Tally every line in the data that has the word "page" and report only the total.
"""
-- ==== Sys2Proof/Laws/Path.lean ====
section
/-! SUPPORT. What putting a frame into a queue of Boom can change (07_packet_path). -/

namespace Sys2Proof.Machine

/-- Two devices differ in one queue, in other state of the packet path, in counts and in outputs, and in nothing else. -/
def SameButQueue (k : Nat) (d e : Dev) : Prop :=
  e = { d with path := e.path, tally := e.tally, out := e.out } ∧ ∀ j, j ≠ k → e.bq j = d.bq j

theorem SameButQueue.refl (k : Nat) (d : Dev) : SameButQueue k d d := ⟨rfl, fun _ _ => rfl⟩

theorem SameButQueue.trans {k : Nat} {d e f : Dev} (h : SameButQueue k d e) (g : SameButQueue k e f) : SameButQueue k d f :=
  ⟨by rw [g.1, h.1], fun j hj => (g.2 j hj).trans (h.2 j hj)⟩

/-- Counting an event leaves every queue. -/
theorem countN_queue (k : Nat) (d : Dev) (ev n : Nat) : SameButQueue k d (d.countN ev n) := by
  unfold Dev.countN
  dsimp only
  split
  · exact .refl k d
  · split
    · exact ⟨rfl, fun _ _ => rfl⟩
    · split
      · exact .refl k d
      · split <;> exact ⟨rfl, fun _ _ => rfl⟩

/-- A change of one queue. -/
theorem modBq_queue (d : Dev) (k : Nat) (f : BQueue → BQueue) : SameButQueue k d (d.modBq k f) :=
  ⟨rfl, fun j hj => by simp only [Dev.bq, Dev.modBq, tblGetD_put, hj, if_false]⟩

/-- The tags of a port's classes are no queue. -/
theorem keepClassTags_queue (k : Nat) (d : Dev) (port : Nat) : SameButQueue k d (d.keepClassTags port) := by
  unfold Dev.keepClassTags
  dsimp only
  suffices h : ∀ (g : Nat → VClass) (l : List Nat) (e : Dev), SameButQueue k d e →
      SameButQueue k d (l.foldl (fun d' c => d'.setVclass (512 + port * 8 + c) (g c)) e) from h _ _ d (.refl k d)
  intro g l
  induction l with
  | nil => exact fun e h => h
  | cons c l ih => exact fun e h => ih _ (h.trans ⟨rfl, fun _ _ => rfl⟩)

/-- A head's tag stands in its queue. -/
theorem tagHead_queue (d : Dev) (k : Nat) : SameButQueue k d (d.tagHead k) := by
  unfold Dev.tagHead
  dsimp only
  split
  · split
    · exact (modBq_queue d k _).trans (keepClassTags_queue k _ _)
    · exact .refl k d
  · exact .refl k d

/-- A notice is an output. -/
theorem notice_queue (k : Nat) (d : Dev) (die : Die) (q : Nat) : SameButQueue k d (d.notice die q) := by
  unfold Dev.notice
  split <;> exact ⟨rfl, fun _ _ => rfl⟩

/-- A frame put into a queue, or dropped before it (R235, R236). -/
theorem enqueue_queue (d : Dev) (die : Die) (q : Nat) (f : BFrame) :
    SameButQueue (queueKey die q) d (d.enqueue die q f).2 := by
  unfold Dev.enqueue
  dsimp only
  split
  · exact countN_queue _ d _ 1
  · refine SameButQueue.trans ?_ (notice_queue _ _ _ _)
    refine SameButQueue.trans ?_ (tagHead_queue _ _)
    exact (modBq_queue d _ _).trans ⟨rfl, fun _ _ => rfl⟩

/-- A raw frame goes into the raw egress queue of its port (R236, R237). -/
theorem rawEnqueue_queue (d : Dev) (t : RawTx) :
    SameButQueue (queueKey (portDie t.port) (65536 + t.port % 16)) d (d.rawEnqueue t) := enqueue_queue _ _ _ _

end Sys2Proof.Machine
end

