-- ==== Sys2Proof/Tests/Slice0.lean ====
section
/-! SUPPORT. Tests: small checks of the well-formedness checks and of single commands, and for each statement a state that meets
its hypotheses. -/

namespace Sys2Proof.Tests

open Sys2Proof Sys2Proof.Machine

/-- A running device whose PF0 of port 0 and 1 and page 3 agreed the command interface. -/
def up : Dev :=
  { Dev.init with scaler := { Dev.init.scaler with
      boot := .running, lease := { Lease.init with acting := [.west] }, agreed := [(1, 0x0700), (2, 0x0703), (17, 0x0700), (257, 0x0700), (304, 0x0700), (305, 0x0700)] } }

/-- The device with register fields set. -/
def withRegs (d : Dev) (l : List (Fld × Nat × Nat)) : Dev := l.foldl (fun d e => d.setFld e.1 e.2.1 e.2.2) d

/-- A command entry of the PF0 of port 0 for a slice, with its first parameter words. -/
def cm (slice : Nat) (w : List W64) : Cmd :=
  ⟨.pf0 0, 0x0700, 5, 0, slice, w.getD 0 0, w.getD 1 0, w.getD 2 0, w.getD 3 0, w.getD 4 0, w.getD 5 0⟩

/-- The same entry through the mailbox of port 0. -/
def mb (slice : Nat) (w : List W64) : Cmd := { cm slice w with iss := .mbox 0 }

/-- The same entry of the page of a slice. -/
def pg (slice : Nat) (w : List W64) : Cmd := { cm slice w with iss := .page slice }

/-- A bound slice of PF0 of port 0. -/
def sl0 : Slice := { Slice.init with state := .active, ports := 1, qpQuota := 100, cellQuota := 1000, share := 50 }

/-- A plan of one node with nothing in it. -/
def cfg0 : PlanCfg :=
  { planId := 7, allowSpill := false, signed := false, seed := 0, step0 := 0, sramBytes := 0, lpddrBytes := 0, spillable := 0,
    xgroup := 0, garrays := 0, seq := 0, share := 1, contrib := 1, streams := [], xforms := [],
    sched := { levels := [], skipNonfinite := false, peerTimeout := 1, startWait := 1, peers := [0], regions := [], readyReg := 0, clip := 0 },
    opts := [], embQ := [], embT := [], syncs := [], progs := [], skipped := 0 }

/-- A device with slice 0 bound and active and the plan in slot 4. -/
def withPlan (d : Dev) : Dev :=
  { d with
    slices := [(0, sl0)]
    mill := { d.mill with plans := [(4, cfg0.plan 0 0 0 [] [] [] [] [] [] 0 [] [])] } }

/-- The command names a plan, and it is such. -/
def planIs (r : Nat ⊕ (Nat × Plan)) (f : Nat → Plan → Bool) : Bool :=
  match r with
  | .inr (n, p) => f n p
  | .inl _ => false

/-- A gradient stream of 1,000 bfloat16 elements that accelerator 2 supplies, with bfloat16 residuals. -/
def str0 : StreamCfg :=
  { num := 0, kind := 2, xform := 0, inFmt := 2, wireFmt := 2, outFmt := 2, acc := 1, resid := 2, h := 0, xprec := false, elements := 1000,
    tscale := 0, shapeN := 0, source := 0, dest := 0, rank := 0 }

/-- A parameter stream of it, and an optimizer group. -/
def par0 : StreamCfg := { str0 with num := 1, kind := 3, outFmt := 4, resid := 0xFF }
def opt0 : OptCfg :=
  { kind := 1, clip := false, init := false, program := 0, first := 0, count := 1, lr := 0, b1 := 0, b2 := 0, eps := 0, wd := 0,
    gscale := 0x3F800000, lrKind := 0, warmup := 0, decay := 0, lrMin := 0, t0 := 1, initSrc := 0 }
"""
— Result below —
3